Web

Präzedenzurteil zum Jahr-2000-Problem

20.10.1999
LG Leipzig: Softwarehaus muß nachbessern

MÜNCHEN (COMPUTERWOCHE) - Das Landgericht (LG) Leipzig hat mit seiner Entscheidung vom 23. Juli 1999 das erste Urteil zur Frage der Jahr-2000-Fähigkeit von Software getroffen.

Hintergrund war der Streit um ein Programm zur Steuerung der Haustechnik eines Gebäudes, welches auf Basis eines Werkvertrags 1993 individuell erstellt worden war, ohne daß dabei die Jahr-2000-Fähigkeit ausdrücklich vereinbart wurde. Diese Software, die 870 000 Mark kostete, arbeitete zwar seit der Abnahme 1994 störungsfrei, ist aber nicht Jahr-2000-fest. Der Softwarehersteller hatte ein kostenloses Upgrade mit Hinweis auf die seiner Meinung nach eingetretene Verjährung abgelehnt.

Das LG Leipzig schloß sich dieser Auffassung nicht an und verpflichtete den Softwarehersteller, das Programm entsprechend zu ändern beziehungsweise anzupassen, um die Jahr-2000-Fähigkeit zu gewährleisten. In der Urteilsbegründung heißt es unter anderem: "Ob bei Verträgen die Jahr-2000-Fähigkeit vereinbart wurde oder nicht, ist jeweils im Einzelfall zu bestimmen. Relevant hierfür sind die übliche Nutzungsdauer der Software, der Vertragszweck und auch das Projektvolumen."

Zur Frage des Fehlers (im juristischen Sinne) heißt es: "Für das Vorliegen des Fehlers ist unerheblich, ob das Programm völlig zum Erliegen kommt oder ob es nur zu einigen Fehlfunktionen kommen wird. Unstreitig wird es jedenfalls zu nicht nur ganz unerheblichen Gebrauchsbeeinträchtigungen kommen."
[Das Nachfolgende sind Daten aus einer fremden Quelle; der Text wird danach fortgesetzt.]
-- ==== Sys2Proof/Laws/Frame.lean ====
section
/-!
SUPPORT. The framebuffer: pixels through a toggle, and what the drawing algorithm does to one pixel and to the collision
flag (spec/43_display.md R161, R162 (d), (e)).
-/

namespace Sys2Proof.Machine

theorem Frame.get_of_lt (f : Frame) {r c : Nat} (hr : r < 32) (hc : c < 64) : f.get r c = (f[r]'hr)[c]'hc := by
  rw [Frame.get, dif_pos ⟨hr, hc⟩]

/-- There is no pixel off the grid. -/
theorem Frame.get_off_grid (f : Frame) {r c : Nat} (h : ¬ (r < 32 ∧ c < 64)) : f.get r c = false := by
  rw [Frame.get, dif_neg h]

@[simp] theorem Frame.get_blank (r c : Nat) : Frame.blank.get r c = false := by
  unfold Frame.get Frame.blank
  split <;> simp

/-- Frames with the same pixels are equal. -/
theorem Frame.eq_of_get_eq {f g : Frame} (h : ∀ r c, r < 32 → c < 64 → f.get r c = g.get r c) : f = g := by
  apply Vector.ext
  intro r hr
  apply Vector.ext
  intro c hc
  have := h r c hr hc
  rwa [Frame.get_of_lt f hr hc, Frame.get_of_lt g hr hc] at this

theorem Frame.get_ofFun (px : Nat → Nat → Bool) {r c : Nat} (hr : r < 32) (hc : c < 64) :
    (Frame.ofFun px).get r c = px r c := by
  rw [Frame.get_of_lt _ hr hc]
  simp [Frame.ofFun]

/-- A toggle flips its pixel and leaves every other pixel alone. -/
theorem Frame.get_toggle (f : Frame) {y xx : Nat} (hy : y < 32) (hx : xx < 64) (r c : Nat) :
    (f.toggle y xx).get r c = (f.get r c ^^ decide (r = y ∧ c = xx)) := by
  by_cases h : r < 32 ∧ c < 64
  · obtain ⟨hr, hc⟩ := h
    rw [Frame.toggle, dif_pos ⟨hy, hx⟩, Frame.get_of_lt _ hr hc, Frame.get_of_lt _ hr hc]
    by_cases e1 : r = y
    · subst e1
      by_cases e2 : c = xx
      · subst e2
        simp
      · simp [e2, Ne.symm e2]
    · simp [e1, Ne.symm e1]
  · have : ¬ (r = y ∧ c = xx) := by omega
    rw [Frame.get_off_grid _ h, Frame.get_off_grid _ h]
    simp [this]

/-- One sprite bit on one pixel of the grid. -/
theorem get_drawPixel (y xx : Nat) (bit : Bool) (acc : Frame × Bool) {r c : Nat} (hr : r < 32) (hc : c < 64) :
    (drawPixel y xx bit acc).1.get r c = (acc.1.get r c ^^ (bit && decide (r = y ∧ c = xx))) := by
  unfold drawPixel
  split
  · have : ¬ (r = y ∧ c = xx) := by omega
    simp [this]
  · split
    · have : ¬ (r = y ∧ c = xx) := by omega
      simp [this]
    · cases bit
      · simp
      · simp [Frame.get_toggle acc.1 (show y < 32 by omega) (show xx < 64 by omega)]

/-- One sprite bit on the collision flag. -/
theorem hit_drawPixel (y xx : Nat) (bit : Bool) (acc : Frame × Bool) :
    (drawPixel y xx bit acc).2 = (acc.2 || (bit && acc.1.get y xx)) := by
  unfold drawPixel
  split
  · rw [Frame.get_off_grid _ (by omega)]
    simp
  · split
    · rw [Frame.get_off_grid _ (by omega)]
      simp
    · cases bit <;> simp

/-- Whether the first `n` columns of a sprite row put a 1 bit on column `c`. -/
def rowBit (x0 : Nat) (b : Byte) (n c : Nat) : Bool :=
  decide (x0 ≤ c ∧ c < x0 + n) && b.getLsbD (7 - (c - x0))

/-- A sprite row on one pixel. -/
theorem get_drawColumns (x0 y : Nat) (b : Byte) (n : Nat) (acc : Frame × Bool) {r c : Nat} (hr : r < 32)
    (hc : c < 64) :
    (drawColumns x0 y b n acc).1.get r c = (acc.1.get r c ^^ (decide (r = y) && rowBit x0 b n c)) := by
  induction n with
  | zero =>
    have : ¬ (x0 ≤ c ∧ c < x0 + 0) := by omega
    simp only [drawColumns, rowBit, this, decide_false, Bool.false_and, Bool.and_false, Bool.xor_false]
  | succ n ih =>
    rw [drawColumns, get_drawPixel _ _ _ _ hr hc, ih]
    simp only [rowBit]
    by_cases h1 : r = y
    · by_cases h2 : c = x0 + n
      · subst h1 h2
        simp
      · have e1 : (x0 ≤ c ∧ c < x0 + (n + 1)) ↔ (x0 ≤ c ∧ c < x0 + n) := by omega
        simp [h1, h2, e1]
    · simp [h1]

/-- A sprite row on the collision flag: some column with a 1 bit was set before. -/
theorem hit_drawColumns (x0 y : Nat) (b : Byte) (n : Nat) (acc : Frame × Bool) :
    (drawColumns x0 y b n acc).2 = true ↔
      acc.2 = true ∨ ∃ c, rowBit x0 b n c = true ∧ acc.1.get y c = true := by
  induction n with
  | zero =>
    simp only [drawColumns, rowBit]
    constructor
    · exact Or.inl
    · rintro (h | ⟨c, h, -⟩)
      · exact h
      · simp only [Bool.and_eq_true, decide_eq_true_eq] at h
        omega
  | succ n ih =>
    rw [drawColumns, hit_drawPixel, Bool.or_eq_true, ih]
    have hsucc : ∀ c, rowBit x0 b (n + 1) c = true ↔
        rowBit x0 b n c = true ∨ (c = x0 + n ∧ b.getLsbD (7 - n) = true) := by
      intro c
      simp only [rowBit, Bool.and_eq_true, decide_eq_true_eq]
      constructor
      · rintro ⟨h, hb⟩
        by_cases hc : c = x0 + n
        · subst hc
          exact Or.inr ⟨rfl, by simpa using hb⟩
        · exact Or.inl ⟨by omega, hb⟩
      · rintro (⟨h, hb⟩ | ⟨rfl, hb⟩)
        · exact ⟨by omega, hb⟩
        · exact ⟨by omega, by simpa using hb⟩
    have hpix : ((drawColumns x0 y b n acc).1.get y (x0 + n)) = acc.1.get y (x0 + n) := by
      by_cases hg : y < 32 ∧ x0 + n < 64
      · rw [get_drawColumns x0 y b n acc hg.1 hg.2]
        have : ¬ (x0 ≤ x0 + n ∧ x0 + n < x0 + n) := by omega
        simp [rowBit]
      · rw [Frame.get_off_grid _ hg, Frame.get_off_grid _ hg]
    rw [hpix, Bool.and_eq_true]
    constructor
    · rintro ((h | ⟨c, h, hc⟩) | ⟨hb, hc⟩)
      · exact Or.inl h
      · exact Or.inr ⟨c, (hsucc c).2 (Or.inl h), hc⟩
      · exact Or.inr ⟨x0 + n, (hsucc _).2 (Or.inr ⟨rfl, hb⟩), hc⟩
    · rintro (h | ⟨c, h, hc⟩)
      · exact Or.inl (Or.inl h)
      · rcases (hsucc c).1 h with h | ⟨rfl, hb⟩
        · exact Or.inl (Or.inr ⟨c, h, hc⟩)
        · exact Or.inr ⟨hb, hc⟩

/-- Whether a sprite drawn with its origin at row `y`, column `x0` puts a 1 bit on a pixel. -/
def spriteBit (x0 y : Nat) (sprite : List Byte) (r c : Nat) : Bool :=
  decide (y ≤ r ∧ r < y + sprite.length) && rowBit x0 (sprite.getD (r - y) 0#8) 8 c

theorem spriteBit_cons (x0 y : Nat) (b : Byte) (rest : List Byte) (r c : Nat) :
    spriteBit x0 y (b :: rest) r c =
      ((decide (r = y) && rowBit x0 b 8 c) || spriteBit x0 (y + 1) rest r c) := by
  simp only [spriteBit, List.length_cons]
  by_cases h : r = y
  · subst h
    simp
  · by_cases h2 : y + 1 ≤ r ∧ r < y + 1 + rest.length
    · have h3 : y ≤ r ∧ r < y + (rest.length + 1) := by omega
      rw [show r - y = (r - (y + 1)) + 1 by omega]
      simp [h, h2, h3]
    · have h3 : ¬ (y ≤ r ∧ r < y + (rest.length + 1)) := by omega
      simp only [h, h2, h3]
      rfl

/-- THE DRAWING ALGORITHM ON ONE PIXEL (43_display.md R161): the pixel is toggled exactly when the sprite has a 1 bit on
it. -/
theorem get_drawRows (x0 y : Nat) (sprite : List Byte) (acc : Frame × Bool) {r c : Nat} (hr : r < 32)
    (hc : c < 64) :
    (drawRows x0 y sprite acc).1.get r c = (acc.1.get r c ^^ spriteBit x0 y sprite r c) := by
  induction sprite generalizing y acc with
  | nil =>
    have : ¬ (y ≤ r ∧ r < y + 0) := by omega
    simp only [drawRows, spriteBit, List.length_nil, this, decide_false, Bool.false_and, Bool.xor_false]
  | cons b rest ih =>
    rw [drawRows, ih, drawRow, get_drawColumns _ _ _ _ _ hr hc, spriteBit_cons]
    by_cases h : r = y
    · subst h
      have : spriteBit x0 (r + 1) rest r c = false := by simp [spriteBit]
      simp [this]
    · simp [h]

/-- THE COLLISION FLAG (43_display.md R162 (e)): raised exactly when some pixel was set and the sprite has a 1 bit on it. -/
theorem hit_drawRows (x0 y : Nat) (sprite : List Byte) (acc : Frame × Bool) :
    (drawRows x0 y sprite acc).2 = true ↔
      acc.2 = true ∨ ∃ r c, spriteBit x0 y sprite r c = true ∧ acc.1.get r c = true := by
  induction sprite generalizing y acc with
  | nil =>
    constructor
    · exact Or.inl
    · rintro (h | ⟨r, c, h, -⟩)
      · exact h
      · simp [spriteBit] at h
        omega
  | cons b rest ih =>
    rw [drawRows, ih, drawRow, hit_drawColumns]
    have hget : ∀ r c, spriteBit x0 (y + 1) rest r c = true →
        (drawColumns x0 y b 8 acc).1.get r c = acc.1.get r c := by
      intro r c h
      have hne : r ≠ y := by
        simp only [spriteBit, Bool.and_eq_true, decide_eq_true_eq] at h
        omega
      by_cases hg : r < 32 ∧ c < 64
      · rw [get_drawColumns _ _ _ _ _ hg.1 hg.2]
        simp [hne]
      · rw [Frame.get_off_grid _ hg, Frame.get_off_grid _ hg]
    constructor
    · rintro ((h | ⟨c, h, hc⟩) | ⟨r, c, h, hc⟩)
      · exact Or.inl h
      · exact Or.inr ⟨y, c, by simp [spriteBit_cons, h], hc⟩
      · exact Or.inr ⟨r, c, by simp [spriteBit_cons, h], by rwa [hget r c h] at hc⟩
    · rintro (h | ⟨r, c, h, hc⟩)
      · exact Or.inl (Or.inl h)
      · rw [spriteBit_cons, Bool.or_eq_true, Bool.and_eq_true, decide_eq_true_eq] at h
        rcases h with ⟨rfl, h⟩ | h
        · exact Or.inl (Or.inr ⟨c, h, hc⟩)
        · exact Or.inr ⟨r, c, h, by rwa [hget r c h]⟩

end Sys2Proof.Machine
end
Im Zusammenhang mit der Jahr-2000-Fähigkeit von Software sei davon auszugehen, daß die damit verbundene Problematik erstmals im Jahre 1993 durch einen Aufsatz in einer amerikanischen Fachzeitschrift wahrgenommen wurde. Man könne demnach davon ausgehen, daß in Deutschland im Jahre 1993 "allgemein nicht Jahr-2000-feste Programme verkauft wurden".

Ohne Zweifel sei aber das fragliche Programm zur Steuerung der Haustechnik für eine längere, jedenfalls weit über den Zeitraum von fünf Jahren hinausgehende Nutzungsdauer vorgesehen. Dafür spreche auch der hohe Preis. Daher bedeute die vereinbarte Gewährleistungsfrist von fünf Jahren nicht, daß das Programm danach nicht funktionieren müsse. Da die Mängelanzeige innerhalb der Gewährleistungsfrist erfolgt sei, trete keine Verjährung ein, so daß der Softwarehersteller verpflichtet sei, die Jahr-2000-Fähigkeit des Programm kostenlos herzustellen.
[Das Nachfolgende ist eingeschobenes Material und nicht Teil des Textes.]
/-- The cycle of a quit request (60_exceptions.md R187). -/
theorem step_of_quit {s : State} (hr : s.run = .running) (hq : s.inp.quit = true) : step s = .next (haltOnQuit s) := by
  simp only [step, cycle, hr, hq, if_true]

/-- The cycle whose fetch or decode raises a fault (60_exceptions.md R180, R181). -/
theorem step_of_fetchFault {s : State} {f : Fault} (hr : s.run = .running) (hq : s.inp.quit = false)
    (hf : fetchDecode s = .error f) : step s = .next (takeFault f s) := by
  rw [step_running hr hq, hf]

/-- The cycle that reaches the execute step. -/
theorem step_of_fetched {s u : State} {i : Instr} (hr : s.run = .running) (hq : s.inp.quit = false)
    (hf : fetchDecode s = .ok (i, u)) : step s = finishCycle (exec i u) := by
  rw [step_running hr hq, hf]

/-- Nothing is left of a cycle whose instruction took a fault (60_exceptions.md R185). -/
theorem finishCycle_of_faulted {t : State} (h : t.run = .faulted) : finishCycle (.next t) = .next t :=
  if_pos h

/-- The end of a cycle whose instruction took none (00_scope.md R14 step 6). -/
theorem finishCycle_of_not_faulted {t : State} (h : t.run ≠ .faulted) : finishCycle (.next t) = .next (endCycle t) :=
  if_neg h

/-- The fetch and the decoder change `pc` only (00_scope.md R14 steps 2 to 4). -/
theorem KeepsControl.fetchDecode {s u : State} {i : Instr} (h : fetchDecode s = .ok (i, u)) : KeepsControl s u := by
  obtain ⟨-, -, rfl⟩ := fetchDecode_ok h
  exact ⟨rfl, rfl, rfl, rfl, rfl, rfl, rfl⟩

/-! ## The order of a cycle, and the constants of a run -/

/-- Every instruction is well formed (30_encoding.md R77). -/
theorem instr_wf (i : Instr) : i.wf = true := by
  cases i <;> rfl

/-- Settles O6: the fetch and decode of the two bytes at `pc`, put into the equation of a cycle that reaches the execute
step. -/
theorem stepRunsTheDecodedInstruction : Obligations.StepRunsTheDecodedInstruction := by
  intro s i hr hq hp hd
  exact ⟨instr_wf i, step_of_fetched hr hq (fetchDecode_of_decode hp hd)⟩

/-- Settles O19, by the ways a cycle can go: each ends in an operation that keeps `cfg` and `params`. -/
theorem configurationIsConstant : Obligations.ConfigurationIsConstant := by
  intro s t h
  cases step_cases h with
  | ended _ e => rw [e]; exact ⟨rfl, rfl⟩
  | quit _ _ e => rw [e]; exact ⟨haltOnQuit_cfg s, haltOnQuit_params s⟩
  | fetchFault f _ _ _ e => rw [e]; exact ⟨takeFault_cfg f s, takeFault_params f s⟩
  | execFault i u f _ _ hf _ _ e =>
    have hu := KeepsControl.fetchDecode hf
    rw [e, takeFault_cfg, takeFault_params]
    exact ⟨hu.cfg, hu.params⟩
  | completed i u v _ _ hf _ hk e =>
    have hv := (KeepsControl.fetchDecode hf).trans hk
    rw [e, endCycle_cfg, endCycle_params]
    exact ⟨hv.cfg, hv.params⟩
Mit dieser ersten Entscheidung eines deutschen Gerichts zur Jahr-2000-Fähigkeit von Software werden einige der bislang offenen Fragen beantwortet. Besonders hervorzuheben ist hierbei die Aussage des Gerichts, daß das Jahr-2000-Problem frühestens 1993 bekannt gewesen ist beziehungsweise als bekannt gelten kann. In der einschlägigen Literatur ging man bislang davon aus, daß die Problematik in der Informatik bereits seit 1988 bekannt war. Diese Auffassung gründet sich nicht zuletzt auf die ISO-Norm 8601, die die Datumsdarstellung in Programmen mit vierstelliger Jahresangabe vorsah.
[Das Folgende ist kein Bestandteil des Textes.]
-- ==== Sys2Proof/Syntax.lean ====
section
/-! DEFINITION. The abstract syntax: the operand record of each slot-word format (02 R64 to R68), the operands of the
package's events, and `Instr`, one constructor per row of the opcode table. Rows 1 to 188 are slot operations; the
rows after them are the steps the rest of the package takes. -/

namespace Sys2Proof

/-- The six issue slots of a core, in the order of their words in a bundle (01 R22, 02 R53). -/
inductive Slot where
  | s | v0 | v1 | m | c0 | c1
  deriving DecidableEq, Repr

/-- The two vector slots. -/
inductive VSlot where
  | v0 | v1
  deriving DecidableEq, Repr

/-- The two copy slots. -/
inductive CSlot where
  | c0 | c1
  deriving DecidableEq, Repr

/-- The two copy engines of a core (01 R43). -/
inductive Engine where
  | a | b
  deriving DecidableEq, Repr

/-- PN and PRED of a slot word (02 R63). -/
structure Guard where
  pn : BitVec 1
  pred : BitVec 4
  deriving DecidableEq, Repr

/-- Format SR (02 R64): [50:47] LAT, [46:41] D, [40:35] A, [34:29] B, [28:23] C, [22:16] FN, [15:0] reserved. -/
structure SR where
  lat : BitVec 4
  d : BitVec 6
  a : BitVec 6
  b : BitVec 6
  c : BitVec 6
  fn : BitVec 7
  rsv : BitVec 16
  deriving DecidableEq, Repr

/-- Format SI (02 R64): [50:47] LAT, [46:41] D, [40:35] A, [34:0] IMM. -/
structure SI where
  lat : BitVec 4
  d : BitVec 6
  a : BitVec 6
  imm : BitVec 35
  deriving DecidableEq, Repr

/-- Format SB (02 R64): [50:47] LAT, [46:41] D, [40:35] A, [34:0] DISP. -/
structure SB where
  lat : BitVec 4
  d : BitVec 6
  a : BitVec 6
  disp : BitVec 35
  deriving DecidableEq, Repr

/-- Format SM (02 R64): [50:47] LAT, [46:41] D, [40:35] A, [34:33] SIZE, [32] SGN, [31:30] QF, [29:12] OFF, [11:0] STEP. -/
structure SM where
  lat : BitVec 4
  d : BitVec 6
  a : BitVec 6
  size : BitVec 2
  sgn : BitVec 1
  qf : BitVec 2
  off : BitVec 18
  step : BitVec 12
  deriving DecidableEq, Repr

/-- Format SG (02 R64): [50:39] LAND, [38:33] D, [32:27] A, [26:25] SIZE, [24] SGN, [23:12] OFF, [11:0] STEP. -/
structure SG where
  lnd : BitVec 12
  d : BitVec 6
  a : BitVec 6
  size : BitVec 2
  sgn : BitVec 1
  off : BitVec 12
  step : BitVec 12
  deriving DecidableEq, Repr

/-- Format SA (02 R64): [50:39] LAND, [38:33] D, [32:27] A, [26:21] B, [20:15] C, [14:12] SCOPE, [11] ORD, [10:9] SIZE,
[8:0] reserved. -/
structure SA where
  lnd : BitVec 12
  d : BitVec 6
  a : BitVec 6
  b : BitVec 6
  c : BitVec 6
  scope : BitVec 3
  ord : BitVec 1
  size : BitVec 2
  rsv : BitVec 9
  deriving DecidableEq, Repr

/-- Format VR (02 R66): [50:47] LAT, [46:41] ZD, [40:35] ZA, [34:29] ZB, [28:23] ZC, [22:17] TAG, [16:14] RM, [13] SAT,
[12:0] FN. -/
structure VR where
  lat : BitVec 4
  zd : BitVec 6
  za : BitVec 6
  zb : BitVec 6
  zc : BitVec 6
  tag : BitVec 6
  rm : BitVec 3
  sat : BitVec 1
  fn : BitVec 13
  deriving DecidableEq, Repr

/-- Format VM (02 R66): [50:47] LAT, [46:41] Z, [40:35] A, [34:33] QF, [32:13] OFF, [12:0] STEP. -/
structure VM where
  lat : BitVec 4
  z : BitVec 6
  a : BitVec 6
  qf : BitVec 2
  off : BitVec 20
  step : BitVec 13
  deriving DecidableEq, Repr

/-- The M slot word (02 R67): [50:45] LAT, [44:39] KP, [38:33] KC0, [32:27] KC1, [26:21] KC2, [20:18] CMASK, [17:12] ZA,
[11:9] PL, [8] AB, [7:0] FN. -/
structure MW where
  lat : BitVec 6
  kp : BitVec 6
  kc0 : BitVec 6
  kc1 : BitVec 6
  kc2 : BitVec 6
  cmask : BitVec 3
  za : BitVec 6
  pl : BitVec 3
  ab : BitVec 1
  fn : BitVec 8
  deriving DecidableEq, Repr

/-- The C slot word (02 R68): [50:45] KP, [44:39] KC0, [38:33] KC1, [32:27] KC2, [26:24] CMASK, [23:18] A, [17:12] B,
[11:6] C, [5:0] STEP. -/
structure CW where
  kp : BitVec 6
  kc0 : BitVec 6
  kc1 : BitVec 6
  kc2 : BitVec 6
  cmask : BitVec 3
  a : BitVec 6
  b : BitVec 6
  c : BitVec 6
  step : BitVec 6
  deriving DecidableEq, Repr

/-- The bundle header (02 R54) without FRAME and the reserved bits: LOOPEND, REPEAT, QUIET, PRESENT. -/
structure Header where
  loopend : BitVec 4
  rep : BitVec 8
  quiet : BitVec 6
  present : BitVec 6
  deriving DecidableEq, Repr

/-- A message of the Zhevit link (18 R456), one field for each of its header's, and its data units. -/
structure Msg where
  mtype : BitVec 8
  tag : BitVec 16
  src : BitVec 20
  dst : BitVec 20
  rasid : BitVec 10
  ca : BitVec 52
  poison : Bool
  ord : Bool
  scope : BitVec 3
  mask : BitVec 8
  op : BitVec 8
  fmt : BitVec 8
  arg : BitVec 64
  units : List (BitVec 128)
  deriving DecidableEq, Repr

/-- A 256 B flit as one little-endian number: byte i is bits [8i+7:8i] (18 R455). -/
abbrev Flit := BitVec 2048

/-- The INIT control message (18 R455): the sender's identifier, UNSET and the three initial credits. -/
structure InitMsg where
  id : BitVec 20
  unset : Bool
  credit0 : BitVec 16
  credit1 : BitVec 16
  credit2 : BitVec 16
  deriving DecidableEq, Repr

/-- The payload of XLATE_REQ (14 R378). -/
structure XlateReq where
  tag : BitVec 16
  asid : BitVec 16
  va : BitVec 64
  pages : BitVec 16
  r : Bool
  w : Bool
  deriving DecidableEq, Repr

/-- Package registers whose write stores a value and does nothing else (00 R8, 13 R347, 20 R498). -/
inductive PkgReg where
  /-- base of the context table (14 R354) -/
  | ctxBase
  /-- base of the heap control blocks (15 R389) -/
  | hcbBase
  /-- base of the logical core map (19 R471) -/
  | lcmapBase
  /-- base of the error log (18 R438) -/
  | logBase
  /-- base of the whorl control blocks (19 R472, 22 R507) -/
  | whorlBase
  /-- a request word of a mailbox, offset 0x00 to 0x38 (13 R347) -/
  | mailboxReq (mb : Nat) (word : Nat)
  deriving DecidableEq, Repr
Das LG Leipzig seinerseits nennt in diesem Zusammenhang den Aufsatz von de Jaeger in der Computerworld - der Mutterpublikation der "COMPUTERWOCHE"- vom 6. September 1993 als Quasi-Referenzdatum, wobei es auch noch eine mögliche Verzögerung des Informationsflusses bis nach Deutschland annimmt. Es bleibt allerdings abzuwarten, ob die Argumente des LG Leipzig von anderen Gerichten bestätigt werden. Das Urteil ist noch nicht rechtskräftig ist und dürfte auch noch den Bundesgerichtshof (BGH) beschäftigen.